Il faudra voir comment de telles propositions seront accueillies par les syndicats des médecins. Bien des gouvernements ont dû reculer dans le passé devant ces lobbys et la complexité du réseau de la santé.

Le sujet des hôpitaux privés préconisés par l’ADQ se heurtera toutefois à la législation canadienne. Car l’auteur principal du document de politique, le Dr Stephen Morgan, rêve d’hôpitaux privés qui offriraient des chambres – ou des suites – munies de branchements Internet à haute vitesse « pour suivre les cours de la Bourse ». Il faudrait en aménager un près de l’aéroport de Dorval, dit-il, car il attirera les étrangers.

Sous un gouvernement de l’ADQ, un médecin pourrait aussi louer une salle d’opération en dehors des heures courantes d’utilisation. Il serait payé par l’État, au tarif prévu. Le patient verserait un supplément pour couvrir les autres frais – administration, équipement, personnel. Afin d’éviter qu’un trop grand nombre de spécialistes n’optent pour cette pratique, on limiterait le temps que chacun pourrait y consacrer. Sans quoi, admet le Dr Morgan, les effets pervers se multiplieraient. Trop de médecins abandonnent déjà des tâches prioritaires, mais peu lucratives : urgences, soins à domicile, soins prolongés. Combien d’autres encore les délaisseraient ?

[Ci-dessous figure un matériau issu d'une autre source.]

/-- Put a record in its place. -/
def digInsert (r : DigRec) : List DigRec → List DigRec
  | [] => [r]
  | x :: rest => bif digBefore r x then r :: x :: rest else x :: digInsert r rest

/-- The eight bytes of a digest record (R381). -/
def digBytes (r : DigRec) : List Byte :=
  [BitVec.ofNat 8 r.chan, BitVec.ofNat 8 (r.level.toNat + 2 * r.cut.toNat), 0, 0] ++ wordBytes (BitVec.ofNat 32 r.tb)

/-- DIG that this member writes into frame `b`: the records of frame `b` - 128 (R381). -/
def ownDig (s : State) (b : Nat) : Word :=
  let rs := s.ring.digs.filter fun r => sharedChan s r.chan && Nat.ble b (r.pass + 128) && Nat.blt r.pass b
  bif rs.isEmpty then 0 else crc32c ((rs.foldr digInsert []).flatMap digBytes)

/-- The slots received of frame `b`. -/
def slotsOf (s : State) (b : Nat) : List (Nat × RingSlot) :=
  match s.ring.got.find? fun g => g.b == b with | some g => g.slots | none => []

/-- The slot of member `k` received in frame `b`. -/
def slotOfMember (s : State) (b k : Nat) : Option RingSlot := ((slotsOf s b).find? fun p => p.1 == k).map (·.2)

/-- A vote of this member on member `k` in frame `b` (R373). -/
def voteOn (s : State) (b k : Nat) : Nat :=
  bif k == memberNo s then 3
  else match slotOfMember s (b - 256) k with
    | none => 0
    | some x => bif x.dig == ownDig s (b - 256) then 1 else 2

/-- Whether BRW of frame `b` carries the start `r` (R203, R373). -/
def brwFits (b : Nat) (r : RingStart) : Bool := r.own && Nat.blt b r.tbs && Nat.ble r.tbs (b + 512) && (r.tbs - b) % 128 == 0

/-- BRW of this member in frame `b` (R373, R386). -/
def ownBrw (s : State) (b : Nat) : Nat :=
  match s.ring.starts.find? (brwFits b) with
  | none => 0
  | some r => 128 + 32 * r.kind + 8 * r.target + (r.tbs - b) / 128

/-- The slot that this member writes into frame `b` (R373). -/
def ownSlot (s : State) (b : Nat) : RingSlot :=
  { dig := ownDig s b, sts := BitVec.ofNat 8 (ownSts s),
    vote := BitVec.ofNat 8 (voteOn s b 0 + 4 * voteOn s b 1 + 16 * voteOn s b 2 + 64 * voteOn s b 3),
    brw := BitVec.ofNat 8 (ownBrw s b) }

/-- A slot that its owner has not filled. -/
def emptySlot : RingSlot := { dig := 0, sts := 0, vote := 0, brw := 0 }

/-- The slot that this member has written into frame `b`; both copies of a frame carry the same one (R375). -/
def slotWritten (s : State) (b : Nat) : Option RingSlot := (s.ring.wrote.find? fun p => p.1 == b).map (·.2)

/-- The slots with this member's own written in, which it does from STANDBY on (R374, R377). -/
def fillSlot (s : State) (b : Nat) (slots : List RingSlot) : List RingSlot :=
  bif Nat.blt (ringState s) 3 then slots
  else (List.range 4).map fun k => bif k == memberNo s then (slotWritten s b).getD (ownSlot s b) else slots.getD k emptySlot

/-- The slot that this member writes into frame `b` is kept for the frame's other copy and its close (R375, R377). -/
def slotKeep (b : Nat) (s : State) : State :=
  bif Nat.blt (ringState s) 3 || (slotWritten s b).isSome then s
  else s.modRing fun r => { r with wrote := (b, ownSlot s b) :: r.wrote.take 7 }

/-- Slot `k` is filled by its owner (R375). -/
def filled (k : Nat) (x : RingSlot) : Bool := bitsAt x.vote.toNat (2 * k) 2 == 3

/-- The slots of a frame that are filled. -/
def filledSlots (slots : List RingSlot) : List (Nat × RingSlot) :=
  (List.range 4).filterMap fun k => match slots[k]? with
    | some x => bif filled k x then some (k, x) else none
    | none => none

/-- The lowest member among the slots that reports ACTIVE. -/
def lowestActive (xs : List (Nat × RingSlot)) : Option Nat := (xs.find? fun p => bitAt p.2.sts.toNat 0).map (·.1)

/-! ### Sending frames (R373, R374) -/

/-- STAT.LINK bit `k`: 0 E_IN, 1 W_IN, 2 E_OUT, 3 W_OUT. -/
def linkUp (s : State) (k : Nat) : Bool := bitAt (s.get RING_STAT_LINK) k

/-- A frame leaves on RING_W_OUT (`west`) or RING_E_OUT, where that link is up. -/
def sendFrame (west : Bool) (f : RingFrame) (s : State) : State :=
  bif west then whenS (linkUp s 3) (fun u => u.modRing fun r => { r with outW := some f }) s
  else whenS (linkUp s 2) (fun u => u.modRing fun r => { r with outE := some f }) s

/-- The published values `v` of tracker `n` as a frame carries them (R373). -/
def trkBlock (s : State) (v : Snap) (n : Nat) : TrkBlock :=
  { angle := BitVec.ofNat 24 v.angle, sync := BitVec.ofNat 3 v.sync, dir := v.dir, phv := s.flag (AT_SSTAT_PHV n),
    guarded := v.guarded, rate := BitVec.ofNat 32 v.rate, acc := BitVec.ofInt 16 (clampInt (-32768) 32767 v.acc) }

/-- The tracker block of the frame of boundary `b`: the values published in tk `b` - 1 (R373). -/
def blockOf (s : State) (b n : Nat) : TrkBlock :=
  bif s.ring.edgeTb == b then s.ring.edge.getD n (trkBlock s (snapOf s n) n) else trkBlock s (snapOf s n) n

Pour assurer des services en région, le document propose de remplacer les régies régionales par des directions régionales, sur le modèle des conseils de médecins et de dentistes des hôpitaux. Soumis à l’autorité de leurs pairs, les médecins répondront-ils mieux aux besoins ? Oui, affirme le Dr Morgan. Car c’est leur droit d’exercer qui sera en jeu. Prompts à brandir la menace de s’exiler dès que l’État leur rappelle qu’ils ont l’obligation – patriotique ? – d’offrir des services sur tout le territoire, les médecins seront-ils tentés par ce projet ?

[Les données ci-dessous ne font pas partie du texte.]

/-! ### Byte memories -/

/-- The bytes of the word that an access of `n` bytes writes. -/
def valueBytes (n : Nat) (v : Word) : List Byte := (wordBytes v).take n

/-- Write `n` bytes of `v` at the byte memory address `a`: a partial write meets the word, and leaves an uncorrectable one as it is
(R276, R296); a TCM in lockstep keeps its checker's copy alike (R275). -/
def byteWrite (a n : Nat) (v : Word) (s : State) : Option Nat × State :=
  let w := a / 4 * 4
  bif wordBad s a && n != 4 then (some 3, mirrorMeet a (meetWord a s))
  else
    let t := s.putBytes a (valueBytes n v)
    let t1 := match mirrorOf s a with | some b => t.putBytes b (valueBytes n v) | none => t
    let stale (x : Nat) : Bool := x == w || mirrorOf s w == some x
    (none, bif n == 4 then { t1 with ecc := t1.ecc.filter fun x => !stale x, soft := t1.soft.filter fun x => !stale x }
      else mirrorMeet a (meetWord a t1))

/-- A bus write of master `mid`: whether it succeeded, and the state with its record and its source when it did not (R11, R295,
R296, R301). -/
def busWrite (mid addr : Nat) (size : AccSize) (v : Word) (s : State) : Bool × State :=
  let a := busAddr mid addr
  let end_ (r : Option Nat × State) : Bool × State := match r.1 with
    | none => (true, r.2)
    | some c => (false, recordError mid a c true r.2)
  match judge s mid a size true with
  | .denied => (false, recordViolation mid a true s)
  | .error c => (false, recordError mid a c true s)
  | .silent => (false, s)
  | .pass =>
    match placeOf mid a with
    | .bytes =>
      bif absentAt s a then (true, s)
      else bif writeHeld s mid a then end_ (some 5, s)
      else end_ (byteWrite a (AccSize.bytes size) v s)
    | _ => end_ (wordWrite mid a v.toNat s)

/-! ### The commands -/

/-- A bus write (R11 to R18, R295 to R301). -/
def execRegisterWrite (mid : Fin 64) (addr : Word) (size : AccSize) (val : Word) (s : State) : Host.Outcome State Fault Refusal :=
  done (busWrite mid addr.toNat size val s).2

/-- A bus write of a word of a tooth table entry (R41). -/
def execToothEntryWrite (mid : Fin 64) (entry : Fin 8192) (word1 : Bool) (val : Word) (s : State) : Host.Outcome State Fault Refusal :=
  done (busWrite mid (toothAddr entry + 4 * word1.toNat) .word val s).2

/-- A bus write of a work value (R100). -/
def execWcylWrite (mid : Fin 64) (n : Fin 4) (c : Fin 24) (work : Word) (s : State) : Host.Outcome State Fault Refusal :=
  done (busWrite mid (Reg.AT_WCYL n c) .word work s).2

end Sys2Proof.Machine
end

L’audace de certaines propositions a de quoi séduire. Mais il faudra être vigilant. Le patriotisme responsable chargera-t-il les Québécois de nouvelles responsabilités (par exemple celle de consacrer plus de temps et d’argent aux organismes communautaires, qui prendront le relais d’un État réduit) au lieu d’alléger leur fardeau ? La solidarité cédera-t-elle le pas à la charité ? C’est à voir.